Problem: Given an array of integers nums and an integer target, return indices of the two numbers that add up to the target.
JavaScript:
function twoSum(nums, target) {
const map = new Map();
for (let i = 0; i < nums.length; i++) {
const diff = target - nums[i];
if (map.has(diff)) return [map.get(diff), i];
map.set(nums[i], i);
}
}
Explanation: Hash map for quick lookup. Time: O(n), Space: O(n).

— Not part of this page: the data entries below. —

/-- R41, R60, R62, R110, R116, R152 (decisions D8, D9, D16): one interval from the mailbox to the wire. At rest with room
for a word, ENCODE and then DRAIN put two bytes on the line, low byte first; paired low first they are one word, and
that word is the PulseWord whose level flag is the interval's level, the inverse of the sampled one, and whose
duration field is the clamped duration. -/
def Obligations.CapturedIntervalReachesTheWire : Prop :=
  ∀ s : State, Inv s → s.captureRunning = false → s.st = .idle → s.rd = s.wr → 4 ≤ s.cfg.ringCap → s.encPh = .take →
    s.sample.duration ≠ 0#16 →
    ∃ (t u : State) (line : List Level) (w : Word), encodeOnce s = .next t ∧ drain t = .next u ∧
      u.observed = line.reverse ++ s.observed ∧ pairWords (receive s.cfg .scan line) = [w] ∧
      u.sample.duration = 0#16 ∧ u.encPh = .take ∧
      ∃ d : BitVec 15, readWord w = .ok (.word (!s.sample.level) d) ∧ d.toNat = min s.sample.duration.toNat 0x7FFF

/-- R110, R115, R116 (b) (decisions D10, D17): ENCODE with nothing in between completes at its phase. With an empty mailbox
it does nothing. Of a sample it pushes the word's two bytes where both have room, and under the policy `word` with
fewer than two free slots it leaves the ring as it was. Afterwards the mailbox is empty and a second ENCODE
changes nothing, so a sample is encoded at most once. -/
def Obligations.SampleIsEncodedAtMostOnce : Prop :=
  ∀ s : State, Inv s → s.captureRunning = false → s.encPh = .take →
    (s.sample.duration = 0#16 → encodeOnce s = .next s) ∧
    ∃ t, encodeOnce s = .next t ∧ t.sample.duration = 0#16 ∧ t.encPh = .take ∧ encodeOnce t = .next t ∧
      (s.sample.duration ≠ 0#16 → 2 ≤ s.ringFree → t.contents = s.contents ++
        [loByte (encodeWord s.sample.level s.sample.duration), hiByte (encodeWord s.sample.level s.sample.duration)]) ∧
      (s.cfg.pushPolicy = .word → s.ringFree < 2 → t.buf = s.buf ∧ t.wr = s.wr)

/-! ### Rules about the whole block -/

/-- R51, R140, R94, R96 (decision D15 for the agents): ownership. The main loop's operations do not touch the counter, the
transmitter, the read cursor or the pin; the timer's do not touch the mailbox, the encoder, the ring's bytes, the write
cursor, `pce` or the pin; an EDGE and every CAP micro-step do not touch the ring, the transmitter or the encoder. -/
def Obligations.AgentsOwnTheirState : Prop :=
  (∀ (i : Instr) (s t : State), exec i s = .next t →
    (performer i = .mainLoop → t.cnt = s.cnt ∧ t.ovf = s.ovf ∧ t.st = s.st ∧ t.tsr = s.tsr ∧ t.txPin = s.txPin ∧
      t.rd = s.rd ∧ t.irLevel = s.irLevel) ∧
    (performer i = .timer → t.sample = s.sample ∧ t.encPh = s.encPh ∧ t.encW = s.encW ∧ t.buf = s.buf ∧ t.wr = s.wr ∧
      t.pce = s.pce ∧ t.irLevel = s.irLevel) ∧
    (performer i = .pin → t.buf = s.buf ∧ t.rd = s.rd ∧ t.wr = s.wr ∧ t.st = s.st ∧ t.tsr = s.tsr ∧ t.txPin = s.txPin ∧
      t.encPh = s.encPh ∧ t.encW = s.encW)) ∧
  (∀ s : State, capStep s = { s with
    sample := (capStep s).sample, cnt := (capStep s).cnt, ovf := (capStep s).ovf, pce := (capStep s).pce,
    capPh := (capStep s).capPh, tOvf := (capStep s).tOvf, tCnt := (capStep s).tCnt,
    edgePending := (capStep s).edgePending, capTicked := (capStep s).capTicked,
    capDeferred := (capStep s).capDeferred, notes := (capStep s).notes })

/-- R8, R170, R189: the notes, the observer's record of the line and the test bench's byte are read by nothing. Whatever
they hold, every operation and every CAP micro-step does the same to everything else. -/
def Obligations.RecordsAreReadByNothing : Prop :=
  ∀ (i : Instr) (s : State) (n : Notes) (ls : List Level) (b : Option Byte),
    forgetRecords (exec i { s with notes := n, observed := ls, popResult := b }) = forgetRecords (exec i s) ∧
    forgetRecords (.next (capStep { s with notes := n, observed := ls, popResult := b })) =
      forgetRecords (.next (capStep s))

/-- R16 (decision D18): `sample.overflowed` is read by no operation and no CAP micro-step, so it never reaches the wire. -/
def Obligations.OverflowedFieldIsReadByNothing : Prop :=
  ∀ (i : Instr) (s : State) (o : Bool),
    forgetOverflowed (exec i { s with sample := { s.sample with overflowed := o } }) = forgetOverflowed (exec i s) ∧
    forgetOverflowed (.next (capStep { s with sample := { s.sample with overflowed := o } })) =
      forgetOverflowed (.next (capStep s))

/-- R187, R128, R151 (decisions D15, D25): fairness in its bounded form. Whatever the interleaving of the scheduled
turns, one with FRAME_TICKS turns of the timer takes the oldest byte of a ring that is not empty, and one with a
turn of the main loop encodes a waiting sample, unless an overrun destroys it first; RESET apart. -/
def Obligations.FairTurnsMakeProgress : Prop :=
  ∀ (ts : List Turn) (s : State), Inv s → s.cfg.captureAtomic = true → s.sched = ts.map .turn → .reset ∉ ts →
    (s.rd ≠ s.wr → s.cfg.frameTicks ≤ ts.count .timer → ∃ k ≤ ts.length, ∃ t,
      Sys2Proof.core.run k s = .next t ∧ t.rd = (s.rd + 1) % s.cfg.ringCap) ∧
    (s.encPh = .take → s.sample.duration ≠ 0#16 → .mainLoop ∈ ts → ∃ k ≤ ts.length, ∃ t,
      Sys2Proof.core.run k s = .next t ∧ (s.notes.mailboxOverrun < t.notes.mailboxOverrun ∨ t.encPh = .lo))
end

Problem: Move all zeroes to the end of the array while maintaining the relative order of non-zero elements.
JavaScript:
function moveZeroes(nums) {
let lastNonZero = 0;
for (let i = 0; i < nums.length; i++) {
if (nums[i] !== 0) {
[nums[lastNonZero], nums[i]] = [nums[i], nums[lastNonZero]];
lastNonZero++;
}
}
}
Explanation: In-place swapping technique. Time: O(n), Space: O(1).
JavaScript:
function lengthOfLongestSubstring(s) {
let map = new Map();
let maxLen = 0;
let start = 0;
for (let end = 0; end < s.length; end++) {
if (map.has(s[end])) {
start = Math.max(map.get(s[end]) + 1, start);
}
map.set(s[end], end);
maxLen = Math.max(maxLen, end - start + 1);
}
return maxLen;
}
Explanation: Sliding window with hash map. Time: O(n), Space: O(n).
JavaScript:
function groupAnagrams(strs) {
const map = {};
for (let str of strs) {
const sorted = str.split('').sort().join('');
if (!map[sorted]) map[sorted] = [];
map[sorted].push(str);
}
return Object.values(map);
}
Explanation: Use sorted string as key. Time: O(n * k log k), Space: O(n).
JavaScript:
function isPalindrome(s) {
s = s.replace(/[^a-z0-9]/gi, '').toLowerCase();
let left = 0, right = s.length - 1;
while (left < right) {
if (s[left] !== s[right]) return false;
left++;
right--;
}
return true;
}
Explanation: Clean and compare from both ends. Time: O(n), Space: O(1).
JavaScript:
function longestCommonPrefix(strs) {
if (!strs.length) return '';
let prefix = strs[0];
for (let i = 1; i < strs.length; i++) {
while (strs[i].indexOf(prefix) !== 0) {
prefix = prefix.slice(0, -1);
}
}
return prefix;
}
Explanation: Reduce prefix one-by-one. Time: O(n * m), Space: O(1).
JavaScript:
function rotate(nums, k) {
k %= nums.length;
reverse(nums, 0, nums.length - 1);
reverse(nums, 0, k - 1);
reverse(nums, k, nums.length - 1);
}
function reverse(arr, start, end) {
while (start < end) {
[arr[start], arr[end]] = [arr[end], arr[start]];
start++;
end--;
}
}
Explanation: Reverse parts to rotate. Time: O(n), Space: O(1).
JavaScript:
function maxSubArray(nums) {
let max = nums[0], sum = nums[0];
for (let i = 1; i < nums.length; i++) {
sum = Math.max(nums[i], sum + nums[i]);
max = Math.max(max, sum);
}
return max;
}
Explanation: Kadane’s algorithm. Time: O(n), Space: O(1).
JavaScript:
function containsDuplicate(nums) {
const set = new Set();
for (let num of nums) {
if (set.has(num)) return true;
set.add(num);
}
return false;
}
Explanation: Use Set for fast lookup. Time: O(n), Space: O(n).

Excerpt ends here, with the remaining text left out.